Start of Data to use
theorem witness_island : HedgeRuns (hedge0 id) ∧ Channel15 true (hedge0 id) ∧ BothOpen (hedge0 id).dev.hdg := by
  unfold HedgeRuns HedgeUp HasHedge Channel15 SideIs BothOpen; decide +kernel
theorem witness_no_island : ¬ HasHedge { (hedge0 id) with variant := .vx1264n } ∧ hedgeCommand .hlkiLow = true
    ∧ gives .hlkiLow { (hedge0 id) with variant := .vx1264n } { (hedge0 id) with variant := .vx1264n } = true := by
  unfold HasHedge; decide +kernel
theorem witness_hedge_reset : ends .hrstNLow (withHolder 63 (some 31) (hedge0 id)) (fun t => t.dev.hdg.pState == .init && !t.dev.hdg.hrstN && t.dev.hdg.supply && holder 63 t == none)
    && ends .hedgeSupplyFault (hedge0 id) (fun t => t.dev.hdg.lState == .init && t.dev.hdg.hrstN && !t.dev.hdg.supply) = true := by decide +kernel
theorem witness_hedge_release : ends (.hrstNRelease 65535 65535) State.reset (fun t => t.dev.hdg.swP == 65535 && t.dev.hdg.hrstN)
    && ends (.hrstNRelease 65535 65534) State.reset (fun t => t.dev.hdg.fcode == 6 && t.dev.hdg.permanent && t.dev.hdg.lState == .locked)
    && ends (.hedgeSupplyRestored 0 0) (hedge0 fun h => { h with supply := false }) (fun t => t.dev.hdg.supply && t.dev.hdg.swP == 0) = true := by decide +kernel
theorem witness_self_test : let s := hedge0 fun h => { h with pState := .init, lState := .init, swP := 0x4000 }
    ends (.selfTestDone true true) s (fun t => t.dev.hdg.due == 3 && t.dev.hdg.pState == .open_ && t.dev.hdg.hlkP && t.dev.hdg.hlkL)
      && ends (.selfTestDone true false) s (fun t => t.dev.hdg.lState == .locked && t.dev.hdg.fcode == 9)
      && gives (.selfTestDone true true) (hedge0 id) (hedge0 id) = true := by decide +kernel
theorem witness_cross_link : ends (.crossLinkWord true) (hedge0 id) (fun t => t.dev.hdg.xOk && t.dev.hdg.lCount == 0 && t.dev.hdg.xCount == 1)
    && ends (.crossLinkWord true) (hedge0 fun h => { h with lCount := 3 }) (fun t => !t.dev.hdg.xOk && t.dev.hdg.lCount == 0)
    && ends .crossLinkLoss (hedge0 id) (fun t => t.dev.hdg.lState == .locked && t.dev.hdg.pState == .open_ && t.dev.hdg.fcode == 9) = true := by decide +kernel
theorem witness_heartbeat : queued false 15 (hedge0 id) = [] ∧ ends .hb (hedge0 fun h => { h with hbNext := 65535 }) (fun t =>
      t.dev.hdg.hbFresh && t.dev.hdg.hbCount == 65535 && t.dev.hdg.hbNext == 0 && t.dev.hdg.hbRole == 0)
    ∧ ends .heartbeatTimeout (hedge0 fun h => { h with hbFresh := true, brkP := 1 }) (fun t => !t.dev.hdg.hbFresh && t.dev.hdg.brkP == 0) := by decide +kernel
theorem witness_tko : let s := let x := hedge0 id; withDev x { x.dev with grf := { x.dev.grf with hedge := List.replicate 64 0xFFFE0005 } }
    queued false 15 s = [] ∧ ends (.tko 9) s (fun t => (conn 63 t.dev.hdg).nextTx == 0 && (conn 63 t.dev.hdg).nextRx == 5 && (conn 62 t.dev.hdg).nextTx == 0 && (conn 62 t.dev.hdg).nextRx == 0) = true := by decide +kernel
theorem witness_pulses : ends .testPulseFrame (hedge0 fun h => { h with pulseNow := [(4, 1)] }) (fun t => t.dev.hdg.pulsePrev == [(4, 1)] && t.dev.hdg.pulseNow == [])
    && ends (.pulseCheckSample 3 15 true true true) (hedge0 id) (fun t => tabGet 0 t.dev.hdg.pulseNow 75 == 1 && t.dev.hdg.si == 0x8000 && t.dev.hdg.pState == .open_)
    && ends (.pulseCheckSample 3 15 true true true) (hedge0 fun h => { h with pulsePrev := [(75, 1)] }) (fun t => t.dev.hdg.fcode == 2 && t.dev.hdg.siFault == 0x8000)
    && ends (.pulseCheckSample 0 15 true false true) (hedge0 fun h => { h with pulsePrev := [(76, 1)] }) (fun t => t.dev.hdg.fcode == 3)
    && ends (.pulseCheckSample 3 15 true false false) (hedge0 id) (fun t => t.dev.hdg.si == 0 && t.dev.hdg.pulseNow == []) = true := by decide +kernel
theorem witness_hedge_locks : ends (.discrepancyTimeout 63) (hedge0 fun h => { h with brkP := 3 }) (fun t => t.dev.hdg.fcode == 1 && t.dev.hdg.brkP == 0 && !t.dev.hdg.hlkP && !t.dev.hdg.hlkL)
    && ends .hlkiLow (hedge0 id) (fun t => t.dev.hdg.fcode == 8 && t.dev.hdg.hlkP)
    && ends .hlkiLow (hedge0 fun h => { h with relCheck := true }) (fun t => t.dev.hdg.pState == .open_ && !t.dev.hdg.hlkiP)
    && ends (.hlkiCheck false false) (hedge0 fun h => { h with relCheck := true }) (fun t => t.dev.hdg.fcode == 8 && !t.dev.hdg.relCheck)
    && ends (.hlkiCheck true false) (hedge0 fun h => { h with relCheck := true }) (fun t => t.dev.hdg.hlkiP && !t.dev.hdg.relCheck && t.dev.hdg.pState == .open_)
    && ends .holdsBlockedEnd (hedge0 fun h => { h with blocked := true }) (fun t => !t.dev.hdg.blocked) = true := by decide +kernel
/-- 500 ms at Hedge-P and 3,300 ms at Hedge-L are just enough; 499 ms is not. -/
theorem witness_acknowledge : let s := hedge0 fun h => { h with pState := .locked, lState := .locked, fcode := 1 }
    causePersists { s.dev.hdg with ackN := true } = false ∧ ends (.safeAckNRise 500 3300 true) s (fun t => t.dev.hdg.pState == .open_ && t.dev.hdg.blocked)
      ∧ ends (.safeAckNRise 499 3300 true) s (fun t => t.dev.hdg.pState == .locked && t.dev.hdg.lState == .open_)
      ∧ ends (.safeAckNRise 500 3300 false) s (fun t => t.dev.hdg.pState == .locked) := by decide +kernel

/-- The spec's own frame (spec/14, its example at connection 3 with SEQ 0x01A4). -/
theorem test_black_channel : hCid 0x881E 3 0 = 0xC71E0300 ∧ hCrc 0xC71E0300 [0x101A42001, 1] = crc32 0x1EDC6F41 [0xC7, 0x1E, 3, 0, 1, 1, 0xA4, 0x20, 1, 0, 0, 0, 0, 1] := by decide +kernel
theorem witness_send : queued true 12 (hedge0 id) = [] ∧ ends (.blackChannelSend 0) (hedge0 fun h => { h with conns := [(0, { nextTx := 65535 })] }) (fun t =>
    (conn 0 t.dev.hdg).nextTx == 0 && (queued true 12 t).length == 1) = true := by decide +kernel
/-- A frame of drive 5 with SEQ 3 and the drive's data words. -/
def frame5 (d1 : Word) : List Word :=
  let ws : List Word := [BitVec.ofNat 36 (2 ^ 32 + 3 * 2 ^ 16 + swTec 0xE81E * 2 ^ 13 + 2), d1, 9]
  ws ++ [BitVec.ofNat 36 (hCrc (hCid 0xE81E 5 1) ws)]
theorem witness_frame : frameValid 5 (frame5 8) { (hedge0 id).dev.hdg with hbRole := 1 } = true
    ∧ ends (.blackChannelFrame 5 (frame5 0)) (hedge0 fun h => { h with hbRole := 1 }) (fun t => (conn 5 t.dev.hdg).alive && (conn 5 t.dev.hdg).data == [0, 9] && (conn 5 t.dev.hdg).nextRx == 4)
    ∧ ends (.blackChannelFrame 5 (frame5 8)) (hedge0 fun h => { h with hbRole := 1, connMask := 32 }) (fun t => t.dev.hdg.fcode == 10 && t.dev.hdg.pState == .locked)
    ∧ gives (.blackChannelFrame 6 (frame5 8)) (hedge0 id) (hedge0 id) := by decide +kernel
theorem witness_connection_lost : ends (.connectionTimeout 5) (hedge0 fun h => { h with hbRole := 0, connMask := 32 }) (fun t => t.dev.hdg.fcode == 7)
    && ends (.connectionTimeout 5) (hedge0 fun h => { h with hbRole := 0, conns := [(5, { alive := true })] }) (fun t => !(conn 5 t.dev.hdg).alive && t.dev.hdg.pState == .open_)
    && ends (.connectionTimeout 5) (hedge0 fun h => { h with hbRole := 2, connMask := 32, conns := [(5, { alive := true })] }) (fun t => !(conn 5 t.dev.hdg).alive && t.dev.hdg.pState == .open_) = true := by decide +kernel
theorem witness_sframe : let s := let x := hedge0 id; withDev x { x.dev with mbx := { x.dev.mbx with chans := [(13, { valid := true, midA := 26, midB := 31, b := { queue := [[0x514000000, 1]] } })] } }
    SideIs 31 13 true s ∧ SideIs 26 13 false s ∧ ends (.sframe 1 false) s (fun t => t.dev.hdg.fromHedge == [(false, 5, [1])] && queued true 13 t == []) = true := by
  unfold SideIs; decide +kernel
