-- ==== Sys2Proof/Machine/Step.lean ====
section
/-! DEFINITION. One step of the machine: one agent's move, then the host's turn (10_state.md R20). -/

namespace Sys2Proof.Machine

open Sys2Proof

/-- One step. The request that is on the port has been answered in a step that runs it, and in no other. -/
def step (s : State) : Host.Outcome State Fault Refusal :=
  match s.turn with
  | .reset => .next (hostTurn false s.takeReset)
  | .command i => mapNext (exec i s) (hostTurn false)
  | .badCommand => mapNext s.badCommand (hostTurn false)
  | .sequencer => .next (hostTurn false (sequencerStep s))
  | .init => .next (hostTurn false s.beginInit)
  | .request i => mapNext (exec i s) (hostTurn true)
  | .waiting => .next (hostTurn false s)

/-- `s` with the instruction whose table bits are `w` where the next step fetches it: a command byte in the peripheral's
shift register, a request on the port, whether its word comes whole or in the eight bits the table fixes (log 3, log 20). -/
def State.withFetchWord (s : State) (nbits w : Nat) : State :=
  if tableIsCommand nbits w then s.placeCommand (BitVec.ofNat 8 w) else s.placeRequest (BitVec.ofNat 19 w)

end Sys2Proof.Machine
end

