/-! ### advance -/

@[simp] theorem advance_params (s : State) : (s.advance).params = s.params := rfl
@[simp] theorem advance_phase (s : State) : (s.advance).phase = s.phase := rfl
@[simp] theorem advance_pos (s : State) : (s.advance).pos = s.pos + 1 := rfl
@[simp] theorem advance_initPending (s : State) : (s.advance).initPending = s.initPending := rfl
@[simp] theorem advance_initSecond (s : State) : (s.advance).initSecond = s.initSecond := rfl
@[simp] theorem advance_ce (s : State) : (s.advance).ce = s.ce := rfl
@[simp] theorem advance_clk (s : State) : (s.advance).clk = s.clk := rfl
@[simp] theorem advance_dout (s : State) : (s.advance).dout = s.dout := rfl
@[simp] theorem advance_dir (s : State) : (s.advance).dir = s.dir := rfl
@[simp] theorem advance_rspValid (s : State) : (s.advance).rspValid = s.rspValid := rfl
@[simp] theorem advance_rspStatus (s : State) : (s.advance).rspStatus = s.rspStatus := rfl
@[simp] theorem advance_rspRdata (s : State) : (s.advance).rspRdata = s.rspRdata := rfl
@[simp] theorem advance_rspRbuf (s : State) : (s.advance).rspRbuf = s.rspRbuf := rfl
@[simp] theorem advance_op (s : State) : (s.advance).op = s.op := rfl
@[simp] theorem advance_cmd (s : State) : (s.advance).cmd = s.cmd := rfl
@[simp] theorem advance_tx (s : State) : (s.advance).tx = s.tx := rfl
@[simp] theorem advance_rx (s : State) : (s.advance).rx = s.rx := rfl
@[simp] theorem advance_bit (s : State) : (s.advance).bit = s.bit := rfl
@[simp] theorem advance_idx (s : State) : (s.advance).idx = s.idx := rfl
@[simp] theorem advance_buf (s : State) : (s.advance).buf = s.buf := rfl
@[simp] theorem advance_waitCtr (s : State) : (s.advance).waitCtr = s.waitCtr := rfl
@[simp] theorem advance_contention (s : State) : (s.advance).contention = s.contention := rfl
@[simp] theorem advance_aborted (s : State) : (s.advance).aborted = s.aborted := rfl
@[simp] theorem advance_noValueRead (s : State) : (s.advance).noValueRead = s.noValueRead := rfl
@[simp] theorem advance_trace (s : State) : (s.advance).trace = s.trace := rfl
@[simp] theorem advance_draws (s : State) : (s.advance).draws = s.draws := rfl
@[simp] theorem advance_port (s : State) : (s.advance).port = s.port := rfl
@[simp] theorem advance_rst (s : State) : (s.advance).rst = s.rst := rfl
@[simp] theorem advance_cfgInitClear (s : State) : (s.advance).cfgInitClear = s.cfgInitClear := rfl
@[simp] theorem advance_script (s : State) : (s.advance).script = s.script := rfl
@[simp] theorem advance_periph (s : State) : (s.advance).periph = s.periph := rfl

/-! ### mark -/

@[simp] theorem mark_params (s : State) (e : Entry) : (e.mark s).params = s.params := rfl
@[simp] theorem mark_phase (s : State) (e : Entry) : (e.mark s).phase = e.phase := rfl
@[simp] theorem mark_pos (s : State) (e : Entry) : (e.mark s).pos = s.pos := rfl
@[simp] theorem mark_initPending (s : State) (e : Entry) : (e.mark s).initPending = s.initPending := rfl
@[simp] theorem mark_initSecond (s : State) (e : Entry) : (e.mark s).initSecond = s.initSecond := rfl
@[simp] theorem mark_ce (s : State) (e : Entry) : (e.mark s).ce = s.ce := rfl
@[simp] theorem mark_clk (s : State) (e : Entry) : (e.mark s).clk = s.clk := rfl
@[simp] theorem mark_dout (s : State) (e : Entry) : (e.mark s).dout = s.dout := rfl
@[simp] theorem mark_dir (s : State) (e : Entry) : (e.mark s).dir = s.dir := rfl
@[simp] theorem mark_rspValid (s : State) (e : Entry) : (e.mark s).rspValid = s.rspValid := rfl
@[simp] theorem mark_rspStatus (s : State) (e : Entry) : (e.mark s).rspStatus = s.rspStatus := rfl
@[simp] theorem mark_rspRdata (s : State) (e : Entry) : (e.mark s).rspRdata = s.rspRdata := rfl
@[simp] theorem mark_rspRbuf (s : State) (e : Entry) : (e.mark s).rspRbuf = s.rspRbuf := rfl
@[simp] theorem mark_op (s : State) (e : Entry) : (e.mark s).op = s.op := rfl
@[simp] theorem mark_cmd (s : State) (e : Entry) : (e.mark s).cmd = s.cmd := rfl
@[simp] theorem mark_tx (s : State) (e : Entry) : (e.mark s).tx = s.tx := rfl
@[simp] theorem mark_rx (s : State) (e : Entry) : (e.mark s).rx = s.rx := rfl
@[simp] theorem mark_bit (s : State) (e : Entry) : (e.mark s).bit = (match e.bit with | none => s.bit | some i => some i) := rfl
@[simp] theorem mark_idx (s : State) (e : Entry) : (e.mark s).idx = (match e.idx with | none => s.idx | some k => some k) := rfl
@[simp] theorem mark_buf (s : State) (e : Entry) : (e.mark s).buf = s.buf := rfl
@[simp] theorem mark_waitCtr (s : State) (e : Entry) : (e.mark s).waitCtr = s.waitCtr := rfl
@[simp] theorem mark_contention (s : State) (e : Entry) : (e.mark s).contention = s.contention := rfl
@[simp] theorem mark_aborted (s : State) (e : Entry) : (e.mark s).aborted = s.aborted := rfl
@[simp] theorem mark_noValueRead (s : State) (e : Entry) : (e.mark s).noValueRead = s.noValueRead := rfl
@[simp] theorem mark_trace (s : State) (e : Entry) : (e.mark s).trace = s.trace := rfl
@[simp] theorem mark_draws (s : State) (e : Entry) : (e.mark s).draws = s.draws := rfl
@[simp] theorem mark_port (s : State) (e : Entry) : (e.mark s).port = s.port := rfl
@[simp] theorem mark_rst (s : State) (e : Entry) : (e.mark s).rst = s.rst := rfl
@[simp] theorem mark_cfgInitClear (s : State) (e : Entry) : (e.mark s).cfgInitClear = s.cfgInitClear := rfl
@[simp] theorem mark_script (s : State) (e : Entry) : (e.mark s).script = s.script := rfl
@[simp] theorem mark_periph (s : State) (e : Entry) : (e.mark s).periph = s.periph := rfl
End of Data to use
→ Task details: Set down precisely the lines above between the line holding "theorem test_black_channel : hCid" and the line holding "ws ++ [BitVec.ofNat", inclusive, and nothing beyond them.

→ Response to this task:
theorem test_black_channel : hCid 0x881E 3 0 = 0xC71E0300 ∧ hCrc 0xC71E0300 [0x101A42001, 1] = crc32 0x1EDC6F41 [0xC7, 0x1E, 3, 0, 1, 1, 0xA4, 0x20, 1, 0, 0, 0, 0, 1] := by decide +kernel
theorem witness_send : queued true 12 (hedge0 id) = [] ∧ ends (.blackChannelSend 0) (hedge0 fun h => { h with conns := [(0, { nextTx := 65535 })] }) (fun t =>
    (conn 0 t.dev.hdg).nextTx == 0 && (queued true 12 t).length == 1) = true := by decide +kernel
/-- A frame of drive 5 with SEQ 3 and the drive's data words. -/
def frame5 (d1 : Word) : List Word :=
  let ws : List Word := [BitVec.ofNat 36 (2 ^ 32 + 3 * 2 ^ 16 + swTec 0xE81E * 2 ^ 13 + 2), d1, 9]
  ws ++ [BitVec.ofNat 36 (hCrc (hCid 0xE81E 5 1) ws)]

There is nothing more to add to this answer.